I was a little confused at the very end of the lab assignment. I clearly understood the theory behind word embeddings calculation with CBOW, but I don’t know if the very last words on the final explanation make reference to the type of validation you want to perform to determine whether your embeddings are correct or not. It says ‘… we have to be careful with the interpretation of this projected word vectors, since the PCA depends on the projection – as shown in the following illustration.’
In the last section, we take the embeddings and perform PCA to do some scatter plots. At first glance, I would think that the 2D projection would be enough to intrinsically analyze the embeddings. But, can you use any other pair combination of axes of any other even PCA projection to compare the embeddings?
What I mean is, after the training we do a 2D projection on a set of previously selected words, and it looks like this:
After that, the lab mentions that we need to be careful with the interpretation of the projection, so I started playing around with combinations of axes to see how It works in every try. With a 4D projection and taking the first and the last axes, I obtained this:
So my confusion relies on what to take as ground truth when analyzing the embeddings, does it depend on what type of relation my embeddings I want to have? Does it depend on the further task I want to implement, thus I need to keep certain relations among the embeddings? How to determine what is missing or what to fine-tune to produce better embeddings?

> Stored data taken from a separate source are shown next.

-- ==== Sys2Proof/Machine/Fp.lean ====
section
/-!
DEFINITION. Floating-point arithmetic of the G1 (R119, R363): FP32 with round to nearest even, subnormal inputs and results
flushed to zero with their sign kept, every NaN result 0x7FC0_0000; BF16 values read as FP32.
-/
namespace Sys2Proof.Machine

/-- A decoded FP32 value; a finite one is m × 2^e with sign `sg`. -/
inductive Fp where
  | nan
  | inf (sg : Bool)
  | fin (sg : Bool) (m : Nat) (e : Int)
deriving DecidableEq, Repr

/-- Read an FP32 word; a subnormal input is flushed to zero (R119). -/
def fpOf (x : W32) : Fp :=
  let sg := bit x 31
  let e := (fld x 23 8).toNat
  let f := (fld x 0 23).toNat
  if e = 255 then (if f = 0 then .inf sg else .nan)
  else if e = 0 then .fin sg 0 0
  else .fin sg (0x800000 + f) ((e : Int) - 150)

/-- A signed pattern. -/
def fpSign (sg : Bool) (x : W32) : W32 := if sg then x ||| 0x80000000 else x

/-- m / 2^k, rounded to nearest even. -/
def rne (m k : Nat) : Nat :=
  let q := m / 2 ^ k
  let r := m % 2 ^ k
  if 2 ^ k < 2 * r ∨ (2 * r = 2 ^ k ∧ q % 2 = 1) then q + 1 else q

/-- R119: round an exact finite value to FP32; a non-zero value smaller than 2^-126 is flushed. -/
def fpPack (sg : Bool) (m : Nat) (e : Int) : W32 :=
  if m = 0 then fpSign sg 0 else
  let p := m.log2
  let x : Int := p + e
  if x < -126 then fpSign sg 0 else
  let q := if 23 < p then rne m (p - 23) else m * 2 ^ (23 - p)
  let x := if q = 0x1000000 then x + 1 else x
  let q := if q = 0x1000000 then 0x800000 else q
  if 127 < x then fpSign sg 0x7F800000
  else fpSign sg (BitVec.ofNat 32 ((x + 127).toNat * 0x800000 + (q - 0x800000)))

/-- The word of a value that an operation gives. -/
def fpNan : W32 := 0x7FC00000

/-- FP32 addition. -/
def fpAdd (a b : W32) : W32 :=
  match fpOf a, fpOf b with
  | .nan, _ => fpNan
  | _, .nan => fpNan
  | .inf s, .inf t => if s = t then fpSign s 0x7F800000 else fpNan
  | .inf s, _ => fpSign s 0x7F800000
  | _, .inf t => fpSign t 0x7F800000
  | .fin s m e, .fin t n f =>
    if m = 0 ∧ n = 0 then fpSign (s && t) 0
    else
      let g := if m = 0 then f else if n = 0 then e else min e f
      let x : Int := (if s then -1 else 1) * (m * 2 ^ (if m = 0 then 0 else (e - g).toNat))
      let y : Int := (if t then -1 else 1) * (n * 2 ^ (if n = 0 then 0 else (f - g).toNat))
      let z := x + y
      fpPack (z < 0) z.natAbs g

/-- FP32 multiplication. -/
def fpMul (a b : W32) : W32 :=
  match fpOf a, fpOf b with
  | .nan, _ => fpNan
  | _, .nan => fpNan
  | .inf s, .inf t => fpSign (s != t) 0x7F800000
  | .inf s, .fin t n _ => if n = 0 then fpNan else fpSign (s != t) 0x7F800000
  | .fin s m _, .inf t => if m = 0 then fpNan else fpSign (s != t) 0x7F800000
  | .fin s m e, .fin t n f => fpPack (s != t) (m * n) (e + f)

/-- A BF16 value as FP32. -/
def bf16 (x : W16) : W32 := x ++ (0 : W16)

/-- One level of a balanced tree that pairs adjacent indices. -/
def pairUp (f : W32 → W32 → W32) : List W32 → List W32
  | a :: b :: l => f a b :: pairUp f l
  | l => l

/-- R119: the sum of a balanced tree of `d` levels. -/
def fpTree (d : Nat) (l : List W32) : W32 := ((List.range d).foldl (fun l _ => pairUp fpAdd l) l).headD 0

end Sys2Proof.Machine
end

That is a good question The most sane answer to these questions should be that you cannot take anything as a ground truth because as you can see with just playing around that you can get any result you want (for example, you can show that “king” is near to “queen”, or you can show that “king” is far from “queen”).
But these plots are not totally trash. You can use them as a complementary information (one of the many evidence for it) to confirm or reject your hypothesis but only before looking at them (and picking the one that suits you).
Another use case is exploration for interesting information. You can look at them and some ideas might come but again you have to be careful if these are spurious correlations or anything worth exploring deeper.
So to sum it up, they are not very reliable but they could be useful.
Is it possible that we are supposed to compare dimensions with highest information. So even with X=4 in PCA, comparing dim 0 and 1 will give more similar results to X=2 rather than comparing dim 2,3 or 1 and 3. Right?
PCA orders the columns by the amount of information. Column 0 has the most information, Column 1 has less but more than Column 2 and so on.
You can play around with these columns etc., but you have to be careful for what you see is not the truth but is what you want to see.